CONTRE. Jean-Jacques Urvoas (PS, Finistère) : "On ne peut pas bien faire son travail" avec deux mandats

"J’étais partisan du non-cumul des mandats par conviction en 2007, lorsque, élu député, j’ai démissionné de mon poste de conseiller régional. Je suis maintenant partisan du mandat unique par expérience. Honnêtement, la charge de travail est telle qu’on ne peut pas bien faire son travail de député et avoir une autre fonction importante.

Un mandat local permet certes d’avoir une réflexion plus pratique, mais je ne pense pas qu’un maire ait le temps d’être pleinement député. On peut être un excellent député de 25 façons différentes, mais être un bon législateur nécessite une présence intensive à l’Assemblée. On ne peut pas faire la loi entre le mardi 10 heures et le mercredi 16 heures. En ce qui me concerne, j’arrive le lundi soir et je repars le jeudi en fin d’après-midi. Il faut pouvoir aller constater comment la loi est appliquée localement, se donner le temps de réunir tous les publics concernés par un texte..."

CONTRE. Christian Kert (UMP, Bouches-du-Rhône) : "On doit réserver du temps au rôle de médiateur dans sa circonscription" 

"Il faut tirer sagesse de ses échecs ! C'est en n’étant pas élu lors des municipales de 2001 que je me suis aperçu qu’on pouvait, effectivement, consacrer beaucoup plus de temps à la fonction de parlementaire. Je m’en suis fait une religion et je pense que c’est la bonne formule. C’est dans cette période que j’ai pu conduire des commissions d’enquête, produire nombre de rapports et même être classé parmi les députés les plus actifs.

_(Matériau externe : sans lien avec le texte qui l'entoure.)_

/-- An Icxon frame (R414). LENGTH is the length of the payload. -/
structure IcxFrame where
  /-- Port it was received on or leaves on: 0 A, 1 B, 2 C (R413). -/
  port : Nat := 0
  /-- TYPE (R414; 8 bits). -/
  type : Nat := 0
  /-- FLAGS (R414; 8 bits). -/
  flags : Nat := 0
  /-- DOMAIN (R414; 8 bits). -/
  domain : Nat := 0
  /-- SRC (R414; 8 bits). -/
  src : Nat := 0
  /-- DST (R414; 8 bits). -/
  dst : Nat := 0xFF
  /-- TTL (R414; 16 bits). -/
  ttl : Nat := 0
  /-- FRAME (R414; 32 bits). -/
  frame : Nat := 0
  /-- EPOCH (R414; 32 bits). -/
  epoch : Nat := 0
  /-- TAG (R414; 32 bits). -/
  tag : Nat := 0
  /-- Reserved header byte 5 (R414; 8 bits). -/
  res5 : Nat := 0
  /-- Reserved header bytes 10 and 11 (R414; 16 bits). -/
  res10 : Nat := 0
  /-- Payload, at most 1,024 bytes (R414). -/
  payload : Bytes := []
  /-- Content that the payload of a COMMAND spells (R429). -/
  cmd : Option DomainCmd := none
  /-- Part of STATE that the payload spells: its number from 0, the number of parts, and the state (R420). -/
  part : Option (Nat × Nat × StateXfer) := none
  /-- Blend state that the sender of a VOTE holds, with its outgoing controller (R428); R426's payload has no field for it. -/
  blend : Option (Blend × Outgoing) := none
  /-- CRC-32C received (R414; 32 bits). -/
  crc : Nat := 0
deriving DecidableEq, Repr

/-- A VOTE (R426). -/
structure VoteMsg where
  /-- Frame it belongs to (R414; 32 bits). -/
  frame : Nat := 0
  /-- ROOT (R426). -/
  root : Demand := {}
  /-- INT: N, E, yaw (R426). -/
  intN : Rat := 0
  intE : Rat := 0
  intYaw : Rat := 0
  /-- LAW code (R222, R426; 8 bits). -/
  law : Nat := 0
  /-- TUNE (R426; 8 bits). -/
  tune : Nat := 0
  /-- PATH (R426; 8 bits). -/
  path : Nat := 0
  /-- FLAGS (R426; 8 bits). -/
  flags : Nat := 0
  /-- PLAN_TAG (R426; 32 bits). -/
  planTag : Nat := 0
  /-- NEW_ROLE: member and role when valid (R426). -/
  newRole : Option (Nat × Nat) := none
  /-- THR (R426). -/
  thr : List VoteThr := []
  /-- A field is not finite: the VOTE agrees with no other (R391; 1 bit). -/
  nonFinite : Bool := false
  /-- Blend state held by its sender, with the outgoing controller (R428). -/
  blend : Option (Blend × Outgoing) := none
deriving DecidableEq, Repr

/-- What a module knows of one member (R424, R438). -/
structure Member where
  /-- Module time of its last EXCHANGE (R438; 64 bits). -/
  exchAt : Option Nat := none
  /-- Frame in which it was last heard by EXCHANGE or VOTE (R438; 32 bits). -/
  heard : Option Nat := none
  /-- ROLE reported (R424, R438; 2 bits). -/
  role : IcxRole := .none_
  /-- State as last known (R438; 3 bits). -/
  phase : MemberPhase := .detached
  /-- MODE reported (R424; 8 bits). -/
  mode : Nat := 0
  /-- HEALTH of its last EXCHANGE (R424, R438; 16 bits). -/
  health : Nat := 0
  /-- MEMBER_CHECK (R438; 32 bits). -/
  check : Nat := 0
  /-- OFFSET of its last EXCHANGE, ns, signed (R424; 32 bits). -/
  offset : Int := 0
  /-- MEMBER_HOPS (R438; 16 bits). -/
  hops : Nat := 0
  /-- Snapshot of its last EXCHANGE and the frame it belongs to (R424). -/
  snap : Option (FusedSnap × Nat) := none
  /-- Its last VOTE (R426). -/
  vote : Option VoteMsg := none
  /-- Consecutive minority frames (R427; 2 bits). -/
  minority : Nat := 0
  /-- It was counted present at the last evaluation (R431; 1 bit). -/
  present : Bool := false
  /-- State-transfer parts it has acknowledged of those sent to it (R420). -/
  transfer : Option (Nat × Nat) := none
  /-- STATE has been sent to it since it was last heard anew, lost or suspected; it is not sent again by itself (R417, R434; 1 bit). -/
  xferTried : Bool := false
  /-- It adopted in the last frame, so far as this member knows (R430; 1 bit). -/
  adopted : Bool := true
  /-- Consecutive frames in which its VOTE agreed with the released set (R434; 6 bits). -/
  heal : Nat := 0
deriving DecidableEq, Repr

/-- An Icxon transaction outstanding (R417). -/
structure IcxTxn where
  /-- Tag (R53, R417; 32 bits). -/
  tag : Nat := 0
  /-- TYPE of the message (R415; 8 bits). -/
  type : Nat := 0
  /-- Recipient member (R417; 8 bits). -/
  dst : Nat := 0
  /-- Module time of sending (R417; 64 bits). -/
  sentAt : Nat := 0
  /-- Session write that waits for the RESULT (R429). -/
  origin : Option Waiting := none
  /-- Members that a COMMAND to all members went to and that have not answered yet (R417, R429; 8 indices at most). -/
  left : List Nat := []
  /-- The COMMAND tells of an evaluation and changes nothing at a frame instant (R429; 1 bit). -/
  told : Bool := false
deriving DecidableEq, Repr

/-- A received Icxon frame: how long before now its stamp was taken, and how long the module held it before forwarding (R415, R422). -/
structure IcxRx where
  /-- The frame. -/
  frame : IcxFrame := {}
  /-- Arrival before now, ns. -/
  backNs : Nat := 0
  /-- Residence in this module, ns. -/
  hopNs : Nat := 0
deriving DecidableEq, Repr

/-- A port's line (R413, R415, R422). -/
structure IcxPort where
  /-- PORT_STATUS (R413, R438; 2 bits). -/
  phase : IcxPortPhase := .down
  /-- One-way delay of the cable as DELAY measured it, ns (R415, R422; 32 bits). -/
  delay : Nat := 0
  /-- Module time of the last DELAY probe sent (R415; 64 bits). -/
  probeAt : Option Nat := none
  /-- Frames this port has to send or has forwarded, newest last (R416). -/
  out : List IcxFrame := []
deriving DecidableEq, Repr

/-- Block ICX (R413 to R439). -/
structure IcxState where
  /-- ICX_STATUS ROLE (R423, R438; 2 bits). -/
  role : IcxRole := .none_
  /-- ICX_STATUS STATE (R419, R438; 3 bits). -/
  phase : MemberPhase := .detached
  /-- MEMBER_ID, kept in P0; none when never set (R419, R438; 3 bits). -/
  memberId : Option Nat := none
  /-- This module's own index, learned from MEMBER_ID when the domain record is taken (R419; 3 bits). -/
  index : Nat := 0
  /-- Image's domain record; none without one (R419). -/
  cfg : Option DomainCfg := none
  /-- Ports A, B and C (R413); port C has no optics on an LQ-4816-S (R2, R3). -/
  ports : List IcxPort := List.replicate 3 {}
  /-- ICX_STATUS VOTERS (R438; 4 bits). -/
  voters : Nat := 0
  /-- ICX_STATUS DISAGREE (R427, R438; 1 bit). -/
  disagree : Bool := false
  /-- Consecutive agreeing votes since a disagreement (R427; 6 bits). -/
  agreeRun : Nat := 0
  /-- ICX_STATUS OWN_STATE (R425, R438; 1 bit). -/
  ownState : Bool := false
  /-- ICX_EPOCH (R432, R438; 32 bits). -/
  epoch : Nat := 0
  /-- ICX_LEAD LEAD (R438; 3 bits). -/
  lead : Nat := 0
  /-- A LEAD is known (R421; 1 bit). -/
  leadKnown : Bool := false
  /-- ICX_LEAD LEAD_SOURCE: silence (R431, R438; 1 bit). -/
  leadBySilence : Bool := false
  /-- ICX_LEAD FOLLOW with FOLLOW_VALID (R430, R438; 3 bits). -/
  follow : Option Nat := none
  /-- RING_CLOSED (R438; 1 bit). -/
  ringClosed : Bool := false
  /-- Ports on which the LEAD's frames arrived in the running frame (R431, R438; 3 bits). -/
  leadPorts : BitVec 3 := 0
  /-- TIME_OFFSET, ns, signed (R422, R438; 32 bits). -/
  timeOffset : Int := 0
  /-- Consecutive frames with |offset| above 20 µs (R422; 4 bits). -/
  skewRun : Nat := 0
  /-- TIME_SKEW raised and not yet below 2 µs (R422; 1 bit). -/
  skewed : Bool := false
  /-- EXCH_LATE, read-clear (R424, R438; 32 bits). -/
  exchLate : Nat := 0
  /-- VOTE_RESULT AGREE (R427, R438; 8 bits). -/
  agree : BitVec 8 := 0
  /-- VOTE_RESULT MINORITY (R427, R438; 8 bits). -/
  minority : BitVec 8 := 0
  /-- VOTE_RESULT SOURCE (R427, R438; 3 bits). -/
  source : Nat := 0
  /-- MISCOMPARE_COUNT, read-clear (R427, R438; 32 bits). -/
  miscompares : Nat := 0
  /-- TAKEOVER_COUNT, read-clear (R438; 32 bits). -/
  takeovers : Nat := 0
  /-- Transactions outstanding; TXN_STATUS OUTSTANDING (R417, R438; at most 256). -/
  txns : List IcxTxn := []
  /-- Transactions refused FULL, in no register; saturating (R54; 32 bits). -/
  txnFull : Nat := 0
  /-- TXN_TIMEOUTS, read-clear (R417, R438; 16 bits). -/
  txnTimeouts : Nat := 0
  /-- CRC_ERRORS, read-clear (R415, R438; 32 bits). -/
  crcErrors : Nat := 0
  /-- MEMBER_SEL (R438; 3 bits). -/
  sel : Nat := 0
  /-- Members 0 to 7, this module's own entry included (R419, R438). -/
  members : List Member := List.replicate 8 {}
  /-- ICX_CMD_RESULT RESULT (R438; 4 bits). -/
  cmdResult : Nat := 0
  /-- ICX_CMD_RESULT SESSION (R438; 5 bits). -/
  cmdSession : Nat := 0
  /-- (SRC, TYPE, FRAME, TAG) of frames whose first copy has been kept (R416). -/
  seen : List (Nat × Nat × Nat × Nat) := []
  /-- The set adopted or released in the last frame (R427, R428). -/
  adopted : Option VoteMsg := none
  /-- It adopted in the last frame (R430; 1 bit). -/
  adoptedLast : Bool := false
  /-- A handover ordered or decided and not yet announced: its cause, 0 ORDERED or 3 OUTVOTED (R430). -/
  handCause : Option Nat := none
  /-- Cause of the handover announced last (R430; 3 bits). -/
  namedCause : Nat := 0
  /-- What the LEAD's last VOTE named for the next frame instant: member, role, and whether LEAD is handed over (R420, R426, R430). -/
  named : Option (Nat × IcxRole × Bool) := none
  /-- This member becomes JOINING at the next frame instant, having lost a dual-LEAD resolution (R432; 1 bit). -/
  rejoin : Bool := false
  /-- The LEAD it then joins and its epoch; none when the evidence was on CAN, which does not name it (R432). -/
  rejoinTo : Option (Nat × Nat) := none
  /-- This module became LEAD and has not yet named a FOLLOW that is able (R430; 1 bit). -/
  followDue : Bool := false
  /-- Module time since which no LEAD has been heard: start of the listening of R421 (64 bits). -/
  joinSince : Option Nat := none
  /-- Module time from which a JOIN may be sent again after a TIME refusal (R420; 64 bits). -/
  joinRetryAt : Option Nat := none
  /-- JOIN has been sent to the LEAD known; it is not sent again after a TIMEOUT (R417, R420; 1 bit). -/
  joinTried : Bool := false
  /-- The LEAD has accepted this module's JOIN (R420; 1 bit). -/
  joinOk : Bool := false
  /-- State-transfer parts received (R420). -/
  partsGot : Nat := 0
  /-- The state transferred, once its last part has arrived (R420). -/
  xfer : Option StateXfer := none
  /-- The state transferred takes effect at this frame instant (R420; 1 bit). -/
  xferDue : Bool := false
  /-- Frame numbers of the last EXCHANGE sent, VOTE sent and vote evaluated (R424, R426, R427; 32 bits each). -/
  exchSent : Option Nat := none
  voteSent : Option Nat := none
  voteDone : Option Nat := none
  /-- Consecutive frames in which this member's compared vote agreed with the released set (R434; 6 bits). -/
  healRun : Nat := 0
  /-- Module time of the entry to ISOLATED (R439; 64 bits). -/
  isolatedAt : Nat := 0
  /-- Module time at which the LEAD was last heard on Icxon (R433, R439; 64 bits). -/
  leadHeardAt : Nat := 0
  /-- Consecutive frames without the LEAD on Icxon (R433; 2 bits). -/
  leadMissed : Nat := 0
  /-- Module time of the last MODULE_STATUS of the LEAD on the witness port (R431, R433; 64 bits). -/
  witnessAt : Option Nat := none
  /-- Frame number of the last MODULE_STATUS on the witness port (R431; 32 bits). -/
  witnessFrame : Option Nat := none
  /-- Consecutive frames with a foreign MODULE_STATUS of LEAD = 1 on the witness port (R432; 2 bits). -/
  foreignLead : Nat := 0
  /-- Domain commands accepted and waiting for their effect frame (R429). -/
  cmds : List DomainOrder := []
  /-- Capability last received from a subordinate domain: group, facets, SAT, module time (R437). -/
  extCaps : List (Nat × List Rat × Bool × Nat) := []
  /-- Demand last received from the parent: demand, VALID, frame (R437). -/
  extDemand : Option (Demand × Bool × Nat) := none
  /-- Parent's mode as last heard (R437; 8 bits). -/
  parentMode : Option Nat := none
  /-- EXT_DEMAND_STALE raised for the present silence (R437; 1 bit). -/
  extStale : Bool := false
  /-- Module times since which own position and own heading have differed from the LEAD's (R425). -/
  disagreeSince : List (Option Nat) := [none, none]
  /-- The two distances last found, and whether FUS_DISAGREE has been raised for the present difference (R425). -/
  disagreeDist : List Rat := [0, 0]
  disagreeTold : List Bool := [false, false]
  /-- SSTOP_REQ RESET waits for the answers of these members: session, members, and whether all so far accept (R429). -/
  resetWait : Option (Nat × List Nat × Bool) := none
  /-- Member and transaction tag that forwarded the reset to this LEAD (R429). -/
  resetFrom : Option (Nat × Nat) := none
  /-- Member and transaction tag to which this member's evaluation of a distributed reset is due (R429). -/
  resetOwed : Option (Nat × Nat) := none
  /-- Frames this member has submitted to the link, newest last (the model's own record of its output; R414, R416). -/
  sent : List IcxFrame := []
deriving DecidableEq, Repr

end Sys2Proof.Machine
end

C’est mon sixième mandat consécutif, cela prouve que j’ai un vrai lien avec ma circonscription ! Il est peut-être possible de cumuler avec un mandat de maire d'une petite commune, ou d'une commune de taille moyenne. Mais c’est vraiment très difficile avec la présidence d’un conseil régional ou général. D’ailleurs, si une proposition de loi en ce sens est faite, je la voterai même si je fais partie de l’opposition. Il y a trois fonctions dans le mandat de député : celles de législateur et de contrôle du gouvernement nécessitent d’être à Paris. La troisième, c’est un rôle de médiateur dans sa circonscription, ce à quoi il faut aussi réserver du temps."